Unlike channel cats, the brown bullheads tend to move and feed in schools. If you catch one or two, it's a good idea to keep fishing the same area. There are probably more of those bullheads nearby.

On both lakes, the daily bag limit for channel cats is six. But there is no limit for bullheads.

If you plan to fish Eagle and Lang for catfish, you probably will need to fish with rods and reels, due to the depth. Most serious catfishermen on the lakes go to the deeper holes and typically use earthworms and stinkbaits.

Both lakes are open to fishing during daylight hours only. No gasoline motors may be used on either lake.

To get to these lakes, take U.S. 41 north from White Springs. Turn right on County Road 137, then look for the signs.

A good catfishing lake just east of Gainesville on the Putnam and Marion County line is Rodman Reservoir. This impoundment was part of the ill-conceived, ill-fated Cross Florida Barge Canal that President Nixon stopped in 1971.

Rodman tends is a fairly shallow reservoir, but offers excellent fishing for channel cats, white cats and brown bullheads, particularly near the old river channel.

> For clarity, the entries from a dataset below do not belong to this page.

theorem witness_StepRunsTheDecodedInstruction :
    (State.reset.withFetchWord 8 0xA5).cfg.wellFormed = true ∧ (State.reset.withFetchWord 8 0xA5).por.head? ≠ some 0 ∧
       (State.reset.withFetchWord 8 0xA5).fd_busy = false ∧ (State.reset.withFetchWord 8 0xA5).port = .request 0xA5 0 :: [] ∧
    decode (.request 0xA5 0) = .ok .dprd0 := by decide

/-- A state for each clause: nothing at the port, a dump in progress, a byte that is no header, a configuration that is
ill-formed. -/
theorem witness_StepWithoutAnInstruction :
    (State.reset.cfg.wellFormed = true ∧ State.reset.por.head? ≠ some 0 ∧ State.reset.fd_busy = false ∧ State.reset.port = []) ∧
    (∃ s : State, s.cfg.wellFormed = true ∧ s.por.head? ≠ some 0 ∧ s.fd_busy = true) ∧
    (∃ s : State, s.cfg.wellFormed = true ∧ s.por.head? ≠ some 0 ∧ s.fd_busy = false ∧ s.port = .request 0xA7 0 :: [] ∧
      decode (.request 0xA7 0) = .error .stopBit) ∧
    ∃ s : State, s.cfg.wellFormed = false :=
  ⟨by decide, ⟨{ State.reset with fd_busy := true }, by decide⟩,
    ⟨{ State.reset with port := [.request 0xA7 0] }, by decide⟩,
    ⟨{ State.reset with cfg := { Cfg.default with flashStart := 1 } }, by decide⟩⟩

/-- Reset between commands with one more to come, at the first point of a transaction and at a later one, inside a later
page of a dump, and the state of the last clause. -/
theorem witness_PowerOnResetAtAnyTime :
    (∃ s : State, s.cfg.wellFormed = true ∧ s.por.head? = some 0) ∧
    (∀ n ∈ [0, 5], ∃ s t, AtRest s ∧ s.por = [n, 7] ∧
      exec .dprd0 s = .next t ∧ t.por = [7]) ∧
    (∃ s t, Coherent s ∧ s.fd_busy = true ∧ s.por = [2, 7] ∧ step s = .next t ∧ t.por.length < s.por.length) ∧
    ∃ s : State, s.por.head? = some 0 := by
  refine ⟨⟨{ State.reset with por := [0, 3] }, by decide⟩, ?_, ?_, ⟨{ State.reset with por := [0] }, rfl⟩⟩
  · intro n hn
    have h : nextField (exec .dprd0 { answered [6, 7, 1, 0, 0, 0, 0, 0, 0, 0] with por := [n, 7] }) (fun t => t.por) =
        some [7] := by
      simp only [List.mem_cons, List.not_mem_nil, or_false] at hn
      rcases hn with rfl | rfl <;> decide +kernel
    obtain ⟨t, ht, hp⟩ := next_of_field h
    exact ⟨_, t, ⟨rfl, rfl, rfl, rfl, rfl, rfl, rfl, rfl⟩, rfl, ht, hp⟩
  · have h : nextField (step { dumping with por := [2, 7] }) (fun t => t.por) = some [7] := by decide +kernel
    obtain ⟨t, ht, hp⟩ := next_of_field h
    exact ⟨{ dumping with por := [2, 7] }, t, coherent_with_por dumping_coherent _, rfl, rfl, ht, by rw [hp]; decide⟩

theorem witness_ReadRequestsComplete : readRow (.aprd 3) = some (true, 3) ∧
    Usable (counted (scriptOf [(.read true 3, countedReply [8, 9])])) ∧
    replyFits countedConfig (.read true 3, countedReply [8, 9]) ∧
    scriptOf [(.read true 3, countedReply [8, 9])] = delivered (replyUnits (.read true 3, countedReply [8, 9])) ++ [] :=
  ⟨rfl, ⟨rfl, rfl⟩, ⟨rfl, rfl, rfl⟩, by decide +kernel⟩

theorem witness_WriteRequestsComplete : writeRow (.dpwr2 0xF0) = some (false, 2, 0xF0) ∧
    Usable (counted (scriptOf [(.write false 2 0xF0, countedReply [8, 9])])) ∧
    replyFits countedConfig (.write false 2 0xF0, countedReply [8, 9]) ∧
    scriptOf [(.write false 2 0xF0, countedReply [8, 9])] =
      delivered (replyUnits (.write false 2 0xF0, countedReply [8, 9])) ++ [] :=
  ⟨rfl, ⟨rfl, rfl⟩, ⟨rfl, rfl, rfl⟩, by decide +kernel⟩

/-- The three clauses: the empty string, an answered frame, one unit short. -/
theorem witness_RawsendCompletes : (Usable (counted []) ∧ (counted []).t_phase = .idle) ∧
    ([0x00#8] ≠ [] ∧ Usable (counted (delivered [1, 2])) ∧ [1#8, 2#8].length = countedConfig.rawConf ∧
      (counted (delivered [1, 2])).rx = delivered [1, 2] ++ []) ∧
    (Usable (counted (delivered [1] ++ [.timeLimit])) ∧ [1#8].length < countedConfig.rawConf ∧
      (counted (delivered [1] ++ [.timeLimit])).rx = delivered [1] ++ .timeLimit :: []) :=
  ⟨⟨⟨rfl, rfl⟩, rfl⟩, ⟨by decide, ⟨rfl, rfl⟩, rfl, by decide⟩, ⟨rfl, rfl⟩, by decide, rfl⟩

/-- A failure of each kind, for a read and, where it can happen, for a write. -/
theorem witness_FailedTransactionIsFatal :
    (∀ st ∈ [Stop.headerTimeout [1], .ackTimeout [1, 0], .ackMismatch [1, 1, 0], .turnTimeout [], .dataTimeout [1, 2, 3],
        .parityTimeout, .parityError 3, .finTimeout [1]],
      Usable (counted (stopScript (.read false 0, countedReply [8, 9]) st ++ [])) ∧
      stopFits countedConfig (.read false 0, countedReply [8, 9]) st) ∧
    (∀ st ∈ [Stop.headerTimeout [], .ackTimeout [], .ackMismatch [2, 0, 0], .turnTimeout [], .finTimeout [1]],
      Usable (counted (stopScript (.write true 1 7, countedReply [8, 9]) st ++ [])) ∧
      stopFits countedConfig (.write true 1 7, countedReply [8, 9]) st) ∧
    replyFits countedConfig (.read false 0, countedReply [8, 9]) ∧
    replyFits countedConfig (.write true 1 7, countedReply [8, 9]) ∧
    readRow .dprd0 = some (false, 0) ∧ writeRow (.apwr1 7) = some (true, 1, 7) := by
  refine ⟨fun st h => ⟨⟨rfl, rfl⟩, ?_⟩, fun st h => ⟨⟨rfl, rfl⟩, ?_⟩, ⟨rfl, rfl, rfl⟩, ⟨rfl, rfl, rfl⟩, rfl, rfl⟩
  · simp only [List.mem_cons, List.not_mem_nil, or_false] at h
    rcases h with rfl | rfl | rfl | rfl | rfl | rfl | rfl | rfl <;> simp only [stopFits] <;> decide +kernel
  · simp only [List.mem_cons, List.not_mem_nil, or_false] at h
    rcases h with rfl | rfl | rfl | rfl | rfl <;> simp only [stopFits] <;> decide +kernel

/-- The transport in the mode that 70_reset_and_hazards.md R303 makes a premise, for the counted configuration. -/
def countedMode : TransportMode := ⟨[.clock, .data], .lsbFirst, .lsbFirst, 1, 2, 2, 1, 2, 2⟩

theorem witness_TransactionClocks : TransportConfigured countedMode countedConfig ∧
    (readRow (.swdrd false 3) = some (false, 3) ∧ replyFits countedConfig (.read false 3, countedReply [8, 9]) ∧
      Usable (counted (delivered (replyUnits (.read false 3, countedReply [8, 9])) ++ []))) ∧
    (writeRow (.swdwr true 0 5) = some (true, 0, 5) ∧ replyFits countedConfig (.write true 0 5, countedReply [8, 9]) ∧
      Usable (counted (delivered (replyUnits (.write true 0 5, countedReply [8, 9])) ++ []))) :=
  ⟨⟨rfl, rfl, rfl, rfl, rfl, rfl, rfl, rfl, rfl⟩, ⟨rfl, ⟨rfl, rfl, rfl⟩, ⟨rfl, rfl⟩⟩, rfl, ⟨rfl, rfl, rfl⟩, ⟨rfl, rfl⟩⟩

/-- After a `Recv` of the acknowledgment that timed out, and after a reset that cut the phase before its `Recv`, the
confirmations of the next header are no sampled bits (log 37). -/
theorem test_sampled_given_up :
    sampledBits countedMode [] [.send [.rdbit, .rdbit, .rdbit], .flush, .recv 3 none,
      .send [.wr 1, .byte 0xA5], .flush, .recv 2 (some [0xFF, 0xFF])] = [] ∧
    sampledBits countedMode [] [.send [.rdbit, .rdbit, .rdbit],
      .send [.wr 1, .byte 0xA5], .flush, .recv 2 (some [0xFF, 0xFF])] = [] := by decide

theorem witness_HeaderPhaseLatchesAndSends (rx : List RxItem) :
    let s : State := { State.reset with t_addr := some 1, t_apndp := some true, t_rnw := some false, rx := rx }
    (s.por = [] ∧ s.t_addr = some 1 ∧ s.t_apndp = some true ∧ s.t_rnw = some false) ∧
    (rx = delivered [6, 7] ++ [] → [6#8, 7#8].length = 2 ∧ s.rx = delivered [6, 7] ++ []) ∧
    (rx = delivered [6] ++ [.timeLimit] → [6#8].length < 2 ∧ s.rx = delivered [6] ++ .timeLimit :: []) :=
  ⟨⟨rfl, rfl, rfl, rfl⟩, fun h => ⟨rfl, h⟩, fun h => ⟨by decide, h⟩⟩

theorem witness_InternalOperationsNotStartedWhenDead : isInternal (.apwr1 7) = true ∧ isInternal (.enstar 0) = true ∧
    deadState.sess_dead = true := by decide

theorem witness_ResolveLooksUpTheTable : State.reset.sess_dead = false ∧
    lookup State.reset.cfg.regtab 16 = some ⟨0xD00, .scs⟩ ∧ lookup State.reset.cfg.regtab 17 = none := by decide

/-- The SELECT write of bank `0xF0` and its answer. -/
def selectF0 : Txn × Reply := (.write false 2 0xF0, writeReply)

theorem witness_EnsbankWritesOnAMissOnly :
    (Usable (scripted (some 0xF0) none []) ∧ (scripted (some 0xF0) none []).bank = some ((0xF0 : BitVec 8).zeroExtend 32)) ∧
    (AtRest (scripted none none [selectF0]) ∧ Usable (scripted none none [selectF0]) ∧
      (scripted none none [selectF0]).bank ≠ some ((0xF0 : BitVec 8).zeroExtend 32) ∧
      selectF0 = (.write false (selectSlot Cfg.default) ((0xF0 : BitVec 8).zeroExtend 32), writeReply) ∧
      replyFits Cfg.default selectF0 ∧ (scripted none none [selectF0]).rx = delivered (replyUnits selectF0) ++ []) ∧
    ∀ st ∈ [Stop.headerTimeout [], .ackMismatch [1, 1, 0], .finTimeout [1]], stopFits Cfg.default selectF0 st := by
  refine ⟨⟨⟨rfl, rfl⟩, by decide⟩, ⟨rest_scripted .., ⟨rfl, rfl⟩, by decide, by decide, ⟨rfl, rfl, rfl⟩, by decide⟩,
    fun st h => ?_⟩
  simp only [List.mem_cons, List.not_mem_nil, or_false] at h
  rcases h with rfl | rfl | rfl <;> simp only [stopFits] <;> decide

/-- The two transactions of a TAR write with an unknown bank. -/
def tarMiss : List (Txn × Reply) := [(.write false 2 0, writeReply), (.write true 1 0x10001000, writeReply)]

theorem witness_EnstarMissOnAMissOnly :
    (Usable (scripted none (some 0x10) []) ∧ (scripted none (some 0x10) []).tar = some 0x10) ∧
    (AtRest (scripted none none tarMiss) ∧ Usable (scripted none none tarMiss) ∧
      (scripted none none tarMiss).tar ≠ some 0x10001000 ∧
      tarMiss.map Prod.fst = [.write false (selectSlot Cfg.default) ((Cfg.default.apTarOff &&& 0xF0#8).zeroExtend 32)] ++
        [.write true (tarSlot Cfg.default) 0x10001000] ∧ (∀ x ∈ tarMiss, replyFits Cfg.default x) ∧
      (scripted none none tarMiss).rx = scriptOf tarMiss ++ []) := by
  refine ⟨⟨⟨rfl, rfl⟩, rfl⟩, rest_scripted .., ⟨rfl, rfl⟩, by decide, by decide, fun x h => ?_, by decide⟩
  simp only [tarMiss, List.mem_cons, List.not_mem_nil, or_false] at h
  rcases h with rfl | rfl <;> exact ⟨rfl, rfl, rfl⟩

/-- The SELECT write succeeds, the TAR write is not acknowledged. -/
theorem witness_FailedEnstarKeepsTheBank :
    [tarMiss[0]].map Prod.fst ++ tarMiss[1].1 :: [] = tarTxns Cfg.default none none 0x10001000 ∧
    (∀ y ∈ [tarMiss[0]], replyFits Cfg.default y) ∧ replyFits Cfg.default tarMiss[1] ∧
    stopFits Cfg.default tarMiss[1] (.ackMismatch [1, 1, 0]) ∧
    ∃ s, AtRest s ∧ Usable s ∧ s.cfg = Cfg.default ∧ s.bank = none ∧ s.tar = none ∧
      s.rx = scriptOf [tarMiss[0]] ++ stopScript tarMiss[1] (.ackMismatch [1, 1, 0]) ++ [] := by
  refine ⟨by decide, fun y h => ?_, ⟨rfl, rfl, rfl⟩, by simp only [stopFits]; decide,
    ⟨{ State.reset with rx := scriptOf [tarMiss[0]] ++ stopScript tarMiss[1] (.ackMismatch [1, 1, 0]) ++ [] },
      ⟨rfl, rfl, rfl, rfl, rfl, rfl, rfl, rfl⟩, ⟨rfl, rfl⟩, rfl, rfl, rfl, rfl⟩⟩
  simp only [List.mem_singleton] at h
  subst h
  exact ⟨rfl, rfl, rfl⟩

/-- A descriptor for each clause: SELECT, TAR, and one that is neither. -/
theorem witness_SnoopRecordsSelectAndTar : State.reset.sess_dead = false ∧
    (⟨0x008, .dp⟩ : Descriptor).offset.extractLsb' 2 2 = Cfg.default.dpSelectOff.extractLsb' 2 2 ∧
    (⟨0x004, .ap⟩ : Descriptor).offset &&& 0xFF#12 = Cfg.default.apTarOff.zeroExtend 12 ∧
    (⟨0x014, .ap⟩ : Descriptor).offset &&& 0xFF#12 ≠ Cfg.default.apTarOff.zeroExtend 12 := by decide

/-- Any list of transactions, each answered as the protocol wants. -/
def answeredAll (w : Word) (ts : List Txn) : List (Txn × Reply) :=
  ts.map fun t => (t, reply w (if t.isRead then [] else [0x08, 0x09]))

theorem answeredAll_fst (w : Word) (ts : List Txn) : (answeredAll w ts).map Prod.fst = ts := by
  simp [answeredAll, Function.comp_def]

theorem answeredAll_fits_of {c : Cfg} (ht : c.trnConf = 0) (hr : c.rdIdleConf = 0) (w : Word) (ts : List Txn) :
    ∀ x ∈ answeredAll w ts, replyFits c x := by
  intro x h
  obtain ⟨t, _, rfl⟩ := List.mem_map.mp h
  cases t
  · exact ⟨rfl, ht.symm, hr.symm⟩
  · exact ⟨rfl, ht.symm, rfl⟩

theorem answeredAll_fits (w : Word) (ts : List Txn) : ∀ x ∈ answeredAll w ts, replyFits Cfg.default x :=
  answeredAll_fits_of rfl rfl w ts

A couple of years ago, a friend and his son drove down to Rodman for a few days of bass and bream fishing. They caught a few largemouths and some bream, but then ran into a local man with a box full of 1- to 2-pound channel cats. The fisherman told them his secret was to fish near the old river channel with red worms.

They anchored in water 9 to 10 feet deep and had the time of their lives, pulling in channel cats on limber bream busters.